Explaining Failures of Program Analyses
Abstract
With programs getting larger and often more complex with each new release, programmers need all the help they can get in understanding and transforming programs. Fortunately, modern development environments, such as Eclipse, incorporate tools for understanding, navigating, and transforming programs. These tools often use program analyses to extract relevant properties of programs.
These tools are often invaluable to developers; for example, many programmers use refactoring tools regularly. However, poor results by the underlying analyses can compromise a tool's usefulness. For example, a bug finding tool may produce too many false positives if the underlying analysis is overly conservative, and thus overwhelm the user with too many possible errors in the program. In such cases it would be invaluable for the tool to explain to the
user \textit{why} it believes that each bug exists. Armed with this knowledge, the user can decide which bugs are worth pursing and which are false positives.
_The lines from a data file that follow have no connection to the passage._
/-- Registers mapped again leave a name they do not stand for as it was. -/
theorem find_remap_other {st : RegSt} (ps : List Pend) : ∀ m : AMap Nat RegEnt, (∀ p ∈ ps, p.name ≠ n) →
    (ps.foldl (fun m p => m.put p.name { st := st, val := p.val }) m).find? n = m.find? n := by
  induction ps with
  | nil => exact fun _ _ => rfl
  | cons p ps ih =>
    intro m h
    rw [List.foldl_cons, ih _ (fun q hq => h q (List.mem_cons_of_mem _ hq)), find_put_other _ _ (h p List.mem_cons_self)]

/-- The one register of a name among those mapped again is what the name holds. -/
theorem find_remap_same {st : RegSt} {p : Pend} (ps : List Pend) : ∀ m : AMap Nat RegEnt, p ∈ ps → (∀ q ∈ ps, q.name = p.name → q = p) →
    (ps.foldl (fun m p => m.put p.name { st := st, val := p.val }) m).find? p.name = some { st := st, val := p.val } := by
  induction ps with
  | nil => exact fun _ h => absurd h List.not_mem_nil
  | cons q ps ih =>
    intro m hmem huniq
    rw [List.foldl_cons]
    by_cases hp : p ∈ ps
    · exact ih _ hp (fun r hr => huniq r (List.mem_cons_of_mem _ hr))
    · obtain rfl : p = q := (List.mem_cons.mp hmem).resolve_right hp
      rw [find_remap_other ps _ ?_, find_put_same]
      intro r hr hname
      exact hp (huniq r (List.mem_cons_of_mem _ hr) hname ▸ hr)

theorem mem_returning {p : Pend} : p ∈ w.returning → p ∈ w.pending ∧ p.name ∉ w.newList := by
  intro h
  have hold : p ∈ w.pending.filter (fun p => !w.newList.contains p.name) := by
    rcases List.mem_append.mp h with h | h <;> exact (List.mem_filter.mp h).1
  obtain ⟨hp, hnew⟩ := List.mem_filter.mp hold
  exact ⟨hp, by simpa using hnew⟩

/-- A pending register is mapped again where its name is not new, and it was last used in the region, or its name is unmapped and has no such other. -/
theorem returning_mem {p : Pend} (hp : p ∈ w.pending) (hnew : p.name ∉ w.newList) (huniq : ∀ q ∈ w.pending, q.name = p.name → q = p)
    (h : p.prior = false ∨ w.mapped p.name = false) : p ∈ w.returning := by
  have hold : p ∈ w.pending.filter (fun p => !w.newList.contains p.name) := List.mem_filter.mpr ⟨hp, by simpa using hnew⟩
  rw [Warp.returning, List.mem_append]
  cases hprior : p.prior with
  | false => exact .inl (List.mem_filter.mpr ⟨hold, by simp [hprior]⟩)
  | true =>
    have hmap : w.mapped p.name = false := h.resolve_left (by simp [hprior])
    refine .inr (List.mem_filter.mpr ⟨hold, ?_⟩)
    simp only [hprior, hmap, Bool.not_false, Bool.and_true, Bool.true_and, Bool.not_eq_true', List.any_eq_false, Bool.and_eq_true, decide_eq_true_eq,
      Bool.not_eq_true', not_and]
    intro q hq hname
    rw [huniq q (List.mem_filter.mp hq).1 hname, hprior]
    exact Bool.true_eq_false_eq_False

/-- A replay unmaps every new name. -/
theorem mapped_rewind_new (h : n ∈ w.newList) (div : Bool) : (w.rewind div).mapped n = false := by
  rw [not_mapped_iff]
  refine (find_remap_other _ _ (fun p hp hname => ?_)).trans ?_
  · exact (mem_returning hp).2 (hname ▸ h)
  · rw [find_filter_key w.names (fun k => !w.newList.contains k), if_neg (by simpa using h)]

/-- A replay maps a pending name that is not new to its register again. -/
theorem find_rewind_pending {p : Pend} (h : n ∉ w.newList) (hp : w.pending.filter (fun q => q.name = n) = [p]) (hwho : p.prior = false ∨ w.mapped n = false)
    (div : Bool) : (w.rewind div).names.find? n = some { st := if div then .deferred else .mapped, val := p.val } := by
  have hmem : p ∈ w.pending.filter (fun q => q.name = n) := by rw [hp]; exact List.mem_singleton_self p
  obtain ⟨hpend, hname⟩ := List.mem_filter.mp hmem
  obtain rfl : p.name = n := of_decide_eq_true hname
  have huniq : ∀ q ∈ w.pending, q.name = p.name → q = p := fun q hq hqn => by
    have : q ∈ w.pending.filter (fun q => q.name = p.name) := List.mem_filter.mpr ⟨hq, decide_eq_true hqn⟩
    rw [hp] at this
    exact List.mem_singleton.mp this
  exact find_remap_same _ _ (returning_mem hpend h huniq hwho) (fun q hq => huniq q (mem_returning hq).1)

/-- The register lists of R57 and R59 to R62. -/
theorem registerLists : Sys2Proof.Claims.registerLists := by
  intro w n m v
  refine ⟨fun hm h => ⟨?_, ?_, ?_, fun l hl => ?_⟩, fun hm h => ⟨?_, ?_, fun l hl => vreg_vset_at hm hl⟩, vset_zero w n v, fun k hk => ⟨?_, ?_⟩,
    fun e he => ⟨⟨mapped_unmap_same w n, ?_⟩, ?_, ?_, settleDeferred_gives he⟩, fun h => ⟨unmap_of_not_mapped h, ?_⟩,
    ⟨rfl, rfl, rfl, rfl, fun o ho p hp => ?_⟩, fun h => mapped_rewind_new h, fun h p hp hwho => find_rewind_pending h hp hwho⟩
  · exact mapped_iff.mpr ⟨_, find_vset_same hm⟩
  · rw [vset_eq hm, alloc_of_not_mapped h]
  · rw [vset_eq hm]
    exact pending_alloc w n
  · rw [vreg_vset_at hm hl, vreg_of_not_mapped h, at_zeroLanes]
  · rw [vset_eq hm, alloc_of_mapped h]
  · rw [vreg_of_find (find_vset_same hm)]
    exact find_vset_same hm
  · rw [Warp.vreg, find_vset_other hk]
    rfl
  · rw [Warp.mapped, find_vset_other hk]
    rfl
  · show (w.unmap n).pending = _
    rw [unmap_of_find he]
    rfl
  · rw [Warp.lastUse, if_pos rfl, he]
    exact find_put_same ..
  · rw [Warp.lastUse, if_pos rfl, he]
  · rw [Warp.lastUse, if_pos rfl, not_mapped_iff.mp h]
  · obtain ⟨o', -, rfl⟩ := List.mem_map.mp ho
    obtain ⟨p', -, rfl⟩ := List.mem_map.mp hp
    rfl

end

end Sys2Proof.Machine
end

section
/-! SUPPORT. What an allocation does where the registers it asks for cannot be had (R57, R58, R63), and O38. -/

namespace Sys2Proof.Machine

open Sys2Proof.Claims

section

variable {s : State} {g sub : Nat} {w : Warp} {u : WUnit} {j : Job} {f : Fin} {c : Ctx} {ns : List Nat} {k : State}

theorem newNames_entry (w : Warp) (sub : Nat) (e : Bool) (ns : List Nat) : newNames (entryWarp w sub e) ns = newNames w ns := by
  simp only [newNames, mapped_entry]

/-- An unmapped source traps where the launch asks for that (R63). -/
theorem readTrap_some (hact : c.act ≠ 0) (htrap : c.w.wstat &&& wsUnmapTrap ≠ 0) (h : ∃ n ∈ ns, c.w.mapped n = false) :
    c.readTrap ns = some (TrapInfo.unit 8 2 0) := by
  obtain ⟨n, hn, hm⟩ := h
  have hany : (ns.any fun n => !c.w.mapped n) = true := List.any_eq_true.mpr ⟨n, hn, by rw [hm]; rfl⟩
  rw [Ctx.readTrap, hany, if_pos]
  simpa using ⟨hact, htrap⟩

/-- More registers than a warp may hold are refused (R58). -/
theorem allocate_above (hne : newNames c.w ns ≠ []) (h : c.w.regsMax < c.w.held + (newNames c.w ns).length) :
    c.allocate ns k = c.s.takeTrap c.g c.sub (TrapInfo.unit 8 1 0) := by
  unfold Ctx.allocate
  simp [h, List.isEmpty_eq_false_iff.mpr hne]
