-- ==== Sys2Proof/Machine/State.lean ====
section
/-!
DEFINITION. The state of the module: every register, store, queue, counter, timer and mode the spec gives it, as plain data.
Each field's docstring gives its width or range and the rule that names it; its default is its value at reset (the module as
shipped, without power: OFF of Table 1.9). A default the spec does not state is named in log entry 3.
-/

namespace Sys2Proof.Machine

/-- Where a run stops. -/
inductive Fault where
  /-- A command names a thing the module does not have: a row above 639, a fault source above 47, a converter input, memory bank
  or channel that does not exist. Raised by the meaning of the command; safe (the hardware has no such command). -/
  | impossibleOperand
deriving DecidableEq, Repr

/-- Why a command has no meaning in the model. -/
inductive Refusal where
  /-- The command has no meaning yet; raised by its arm of `exec`; safe (the model stops). -/
  | notModelled (mnemonic : String)
deriving DecidableEq, Repr

/-- The operating states of Table 1.7, and OFF of Table 1.9. -/
inductive OpState where
  | off | boot | loader | proofPending | full | safe | idle | standby | brownoutSave
deriving DecidableEq, Repr

/-! ### Settings image (bank 4, R404): every register kept in the settings image -/

/-- GOV_CONFIG (04 R104, Table 4.3). -/
structure GovConfig where
  /-- u16, 100–8000 mA -/
  precise : Nat := 8000
  /-- u16, 100–8000 mA -/
  balanced : Nat := 8000
  /-- u16, 100–8000 mA -/
  swift : Nat := 8000
  /-- u16, 100–8000 mA -/
  cool : Nat := 6000
  /-- u10 -/
  hostScale : Nat := 1023
deriving DecidableEq, Repr

/-- SYNC_CONFIG (05 R137, Table 5.9). -/
structure SyncConfig where
  /-- 1–512 -/
  chainLen : Nat := 512
  /-- 0 AUTO, 1 FORCE_HEAD -/
  role : Nat := 0
deriving DecidableEq, Repr

/-- COMP_CONFIG (07 R166, Table 7.1). -/
structure CompConfig where
  /-- VIEW_MIRROR bit 0 -/
  mirrorX : Bool := false
  /-- VIEW_MIRROR bit 1 -/
  mirrorY : Bool := false
deriving DecidableEq, Repr

/-- MONITOR_CONFIG (07 R187, Table 7.9). -/
structure MonitorConfig where
  /-- 1 bit -/
  enable : Bool := false
  /-- 1 or 2 -/
  tap : Nat := 1
  /-- 0 FULL, 1 DOWN2, 2 DOWN4 -/
  mode : Nat := 0
  /-- 0 MEAN, 1 MAX -/
  downOp : Nat := 0
  /-- 1–255 -/
  everyN : Nat := 1
  /-- 0–7 -/
  pcp : Nat := 2
deriving DecidableEq, Repr

/-- TIMING_CONFIG (09 R216, Table 9.1). -/
structure TimingConfig where
  /-- 0 PRECISE, 1 BALANCED, 2 SWIFT, 3 COOL -/
  profile : Nat := 1
  /-- u32 tk -/
  period : Nat := 500000
  /-- u64 -/
  anchorTsc : Nat := 0
  /-- u64 -/
  anchorFrame : Nat := 0
deriving DecidableEq, Repr

/-- LINK_CONFIG (10 R258, Table 10.10). IPv4 addresses as numbers, first octet highest. -/
structure LinkConfig where
  /-- 0–3 -/
  speedA : Nat := 1
  /-- 0–3 -/
  speedB : Nat := 1
  /-- 2 bits -/
  phyRole : Nat := 2
  /-- 0 STATIC, 1 DERIVED -/
  addrMode : Nat := 1
  /-- IPv4 -/
  ipAddr : Nat := 0x0A2A0100
  /-- IPv4 -/
  ipBase : Nat := 0x0A2A0000
  /-- 8–30 -/
  prefixLen : Nat := 22
  /-- 0–7 -/
  psiferPcp : Nat := 5
  /-- 0–4094 -/
  vlanId : Nat := 0
  /-- IPv4 -/
  monDestIp : Nat := 0x0A2A0001
  /-- 1024–65535 -/
  monDestPort : Nat := 50112
  /-- 50–10,000 ms -/
  hostTimeout : Nat := 500
  /-- 0 or a multicast IPv4 address -/
  mcastGroup : Nat := 0
deriving DecidableEq, Repr

/-- CAN_CONFIG (10 R259, Table 10.11). -/
structure CanConfig where
  /-- 0–1 -/
  nominal : Nat := 0
  /-- 0–2 -/
  dataRate : Nat := 2
  /-- 0x000–0x7FE, even -/
  base : Nat := 0x400
  /-- 0 NODE, 1 STATIC -/
  indexMode : Nat := 0
  /-- 0–1023 -/
  index : Nat := 0
deriving DecidableEq, Repr

/-- MAILBOX_CONFIG (11 R283, Table 11.10). -/
structure MailboxConfig where
  /-- 1–3600 s -/
  sessionIdle : Nat := 60
  /-- 16–1024 -/
  authBurst : Nat := 64
deriving DecidableEq, Repr

/-- SDIM_CONFIG (12 R299, Table 12.14). -/
structure SdimConfig where
  /-- 5–500 ms -/
  tDisc : Nat := 50
  /-- 100–2,000 ms -/
  tRamp : Nat := 500
  /-- 1 SETTLE, 2 DARK, 3 CUTOFF -/
  target : Nat := 1
  /-- 1,000–30,000 ms -/
  proofWindow : Nat := 5000
deriving DecidableEq, Repr

/-- The default reactions of FS00–FS47 (15 Table 15.3). -/
def defaultReactions : List Nat :=
  [4, 1, 1, 0, 4, 0, 2, 1, 4, 1, 4, 1, 2, 3, 4, 6, 1, 1, 5, 1, 1, 1, 4, 1] ++
  [1, 1, 1, 1, 1, 1, 6, 1, 1, 6, 1, 1, 6, 4, 4, 4, 4, 1, 1, 1, 6, 1, 4, 4]

/-- The settings image of Pan SRAM bank 4 (17 R404). -/
structure Settings where
  gov : GovConfig := {}
  sync : SyncConfig := {}
  comp : CompConfig := {}
  mon : MonitorConfig := {}
  timing : TimingConfig := {}
  link : LinkConfig := {}
  can : CanConfig := {}
  mailbox : MailboxConfig := {}
  sdim : SdimConfig := {}
  /-- 48 × u8, configured reactions (15 R367) -/
  faults : List Nat := defaultReactions
deriving DecidableEq, Repr

/-! ### Chest, SETTLE, drawers -/

/-- A Chest polygon (07 Table 7.7). -/
structure Polygon where
  /-- u16 -/
  ceil : Nat
  /-- u16 -/
  floor : Nat
  /-- 3–8 vertices in 1/16 px -/
  verts : List (Int × Int)
deriving DecidableEq, Repr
The contributions of this paper are as follows: (i) We describe requirements
on the structure of an analysis so that we can produce reasons when the
analysis fails; the user of the analysis determines whether or an analysis's
results constitute failure. We also describe a simple language that enforces
these requirements; (ii) We describe how to produce necessary and sufficient
reasons for analysis failure; (iii) We evaluate our system with respect to a
number of analyses and programs and find that most reasons are small (and thus
usable) and that our system is fast enough for interactive use.